2. Results and discussion

2.1 Characterization of LFP and LFP/C

X-ray powder diffraction (XRD) patterns were obtained from a Siemens D5000 diffractometer using Cu Kα radiation in the 2θ range from 15 to 80° in steps of 0.04° at 20 s per step. The XRD patterns of LFP and LFP/C pristine materials (ESI†) showed the characteristic reflections for the orthorhombic structure of LiFePO₄ (JCPDS 40-1499), except for very weak signals in the 2θ interval from 22.3 to 34.3°, attributed to Li₃PO₄ (JCPDS 15-0760). These reflections are almost undetectable in the pattern of the carbon-coated sample. The refinement of the lattice parameters for LFP with space group Pnmb provided the values a = 6.004(1) Å, b = 10.322(4) Å, c = 4.691(1) Å, which is in accordance with previous reports.^17,18 However refined unit cell parameters for LFP/C showed no significant difference.

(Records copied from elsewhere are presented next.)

abbrev KeepsSnd {α : Type} (s0 : State) (p : α × State) : Prop := Keeps s0 p.2
abbrev KeepsFst {α : Type} (s0 : State) (p : State × α) : Prop := Keeps s0 p.1

section
variable {s0 s t : State} {α : Type}

theorem keeps_goG (h : Keeps s0 s) : KeepsGate s0 (.go s) := h
theorem keeps_waitG (h : Keeps s0 s) : KeepsGate s0 (.wait s) := h
theorem keeps_some (h : Keeps s0 s) : KeepsOpt s0 (some s) := h
theorem keeps_none : KeepsOpt s0 none := trivial
theorem keeps_someSnd {a : α} (h : Keeps s0 s) : KeepsOptSnd s0 (some (a, s)) := h
theorem keeps_noneSnd : KeepsOptSnd (α := α) s0 none := trivial
theorem keeps_snd {a : α} (h : Keeps s0 s) : KeepsSnd s0 (a, s) := h
theorem keeps_fst {a : α} (h : Keeps s0 s) : KeepsFst s0 (s, a) := h
theorem keeps_gone (h : Keeps s0 s) : KeepsLeave s0 (.gone s) := h
theorem keeps_stay (h : Keeps s0 s) : KeepsLeave s0 (.stay s) := h
theorem keeps_waits (h : Keeps s0 s) : KeepsLeave s0 (.waits s) := h

theorem keeps_of_goG {g : Gate} (h : KeepsGate s0 g) (e : g = .go s) : Keeps s0 s := by subst e; exact h
theorem keeps_of_waitG {g : Gate} (h : KeepsGate s0 g) (e : g = .wait s) : Keeps s0 s := by subst e; exact h
theorem keeps_of_some {o : Option State} (h : KeepsOpt s0 o) (e : o = some s) : Keeps s0 s := by subst e; exact h
theorem keeps_of_someSnd {o : Option (α × State)} {a : α} (h : KeepsOptSnd s0 o) (e : o = some (a, s)) : Keeps s0 s := by
  subst e; exact h
theorem keeps_of_snd {p : α × State} {a : α} (h : KeepsSnd s0 p) (e : p = (a, s)) : Keeps s0 s := by subst e; exact h
theorem keeps_of_fst {p : State × α} {a : α} (h : KeepsFst s0 p) (e : p = (s, a)) : Keeps s0 s := by subst e; exact h
theorem keeps_of_gone {l : Leave} (h : KeepsLeave s0 l) (e : l = .gone s) : Keeps s0 s := by subst e; exact h
theorem keeps_of_stay {l : Leave} (h : KeepsLeave s0 l) (e : l = .stay s) : Keeps s0 s := by subst e; exact h
theorem keeps_of_waits {l : Leave} (h : KeepsLeave s0 l) (e : l = .waits s) : Keeps s0 s := by subst e; exact h

theorem keeps_iteGate {c : Prop} [Decidable c] {a b : Gate} (h : KeepsGate s0 a) (g : KeepsGate s0 b) :
    KeepsGate s0 (if c then a else b) := by
  split <;> assumption

theorem keeps_iteSnd {β : Type} {c : Prop} [Decidable c] {a b : β × State} (h : KeepsSnd s0 a) (g : KeepsSnd s0 b) :
    KeepsSnd s0 (if c then a else b) := by
  split <;> assumption

theorem keeps_foldlGate {f : Gate → α → Gate} {l : List α} {g : Gate} (h : KeepsGate s0 g)
    (hf : ∀ t a, KeepsGate s0 t → KeepsGate s0 (f t a)) : KeepsGate s0 (l.foldl f g) := by
  induction l generalizing g with
  | nil => exact h
  | cons a l ih => exact ih (hf g a h)

theorem keeps_foldlSnd {β : Type} {f : β × State → α → β × State} {l : List α} {p : β × State} (h : KeepsSnd s0 p)
    (hf : ∀ t a, KeepsSnd s0 t → KeepsSnd s0 (f t a)) : KeepsSnd s0 (l.foldl f p) := by
  induction l generalizing p with
  | nil => exact h
  | cons a l ih => exact ih (hf p a h)
end

theorem keeps_getD {s0 s : State} {o : Option State} (h : KeepsOpt s0 o) (g : Keeps s0 s) : Keeps s0 (o.getD s) := by
  cases o <;> assumption

theorem keeps_wf {m : Memory} : Memory.wf m = true → Memory.wf m = true := id

theorem keeps_setTile {s0 : State} (s : State) (t : TileId) (x : Tile) (hs : Keeps s0 s) :
    Keeps s0 (State.setTile s t x) := by
  unfold State.setTile
  try dsimp only [State.fresh]
  repeat' first
    | with_reducible assumption
    | intro _
    | with_reducible apply keeps_foldl
    | with_reducible apply keeps_ite
    | with_reducible apply keeps_getD
    | with_reducible apply Memory.wf_set
    | with_reducible apply Memory.wf_setN
    | with_reducible apply keeps_wf
    | split
    | with_reducible refine keeps_mk ?_ ?_ ?_

theorem keeps_modTile {s0 : State} (s : State) (t : TileId) (g : Tile → Tile) (hs : Keeps s0 s) :
    Keeps s0 (State.modTile s t g) := by
  unfold State.modTile
  try dsimp only [State.fresh]
  repeat' first
    | with_reducible assumption
    | intro _
    | with_reducible apply keeps_setTile

theorem keeps_modIsland {s0 : State} (s : State) (d : Nat) (k : Nat) (g : Island → Island) (hs : Keeps s0 s) :
    Keeps s0 (State.modIsland s d k g) := by
  unfold State.modIsland
  try dsimp only [State.fresh]
  repeat' first
    | with_reducible assumption
    | intro _
    | with_reducible apply keeps_foldl
    | with_reducible apply keeps_ite
    | with_reducible apply keeps_getD
    | with_reducible apply Memory.wf_set
    | with_reducible apply Memory.wf_setN
    | with_reducible apply keeps_wf
    | split
    | with_reducible refine keeps_mk ?_ ?_ ?_

theorem keeps_modDie {s0 : State} (s : State) (d : Nat) (g : Die → Die) (hs : Keeps s0 s) :
    Keeps s0 (State.modDie s d g) := by
  unfold State.modDie
  try dsimp only [State.fresh]
  repeat' first
    | with_reducible assumption
    | intro _
    | with_reducible apply keeps_foldl
    | with_reducible apply keeps_ite
    | with_reducible apply keeps_getD
    | with_reducible apply Memory.wf_set
    | with_reducible apply Memory.wf_setN
    | with_reducible apply keeps_wf
    | split
    | with_reducible refine keeps_mk ?_ ?_ ?_

theorem keeps_modCtx {s0 : State} (s : State) (c : Nat) (g : Ctx → Ctx) (hs : Keeps s0 s) :
    Keeps s0 (State.modCtx s c g) := by
  unfold State.modCtx
  try dsimp only [State.fresh]
  repeat' first
    | with_reducible assumption
    | intro _
    | with_reducible apply keeps_foldl
    | with_reducible apply keeps_ite
    | with_reducible apply keeps_getD
    | with_reducible apply Memory.wf_set
    | with_reducible apply Memory.wf_setN
    | with_reducible apply keeps_wf
    | split
    | with_reducible refine keeps_mk ?_ ?_ ?_

theorem keeps_modCd {s0 : State} (s : State) (c : Nat) (d : Nat) (g : CtxDie → CtxDie) (hs : Keeps s0 s) :
    Keeps s0 (State.modCd s c d g) := by
  unfold State.modCd
  try dsimp only [State.fresh]
  repeat' first
    | with_reducible assumption
    | intro _
    | with_reducible apply keeps_foldl
    | with_reducible apply keeps_ite
    | with_reducible apply keeps_getD
    | with_reducible apply Memory.wf_set
    | with_reducible apply Memory.wf_setN
    | with_reducible apply keeps_wf
    | split
    | with_reducible refine keeps_mk ?_ ?_ ?_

2.2 Electrochemical properties

2.2.1 Initial charge–discharge performance. Fig. 1 compares the initial charge–discharge profiles at C/10 for the LFP and LFP/C samples and their composites with PEDOT. The LFP and LFP/C samples show the typical profiles with a potential plateau at ca. 3.4–3.5 V, characteristic of the two phase transformation of LiFePO₄ into iso-structural FePO₄ upon lithium extraction/re-insertion. The charge capacity for the bare sample reaches 91 mA h g⁻¹ and in discharge the cell delivers a reversible capacity of only 77 mA h g⁻¹. To mention here in this article the reported capacities are referred to the total weight of the composite electrode, including LFP active material and additives. For benchmark purposes, common loadings of active material range from 70–85 wt%, which would correspond to capacity values of ca. 130 mA h g⁻¹. The carbon-coated sample shows higher capacity than the bare sample, reaching 134 mA h g⁻¹ in charge and 110 mA h g⁻¹ in discharge. In spite of the improvement in the discharge capacity observed for the carbon-coated sample, this composite illustrates irreversible capacity, while also contains electrochemically inactive carbon black (CB) and polymeric binder (polyvinylidene fluoride [PVDF]) additives.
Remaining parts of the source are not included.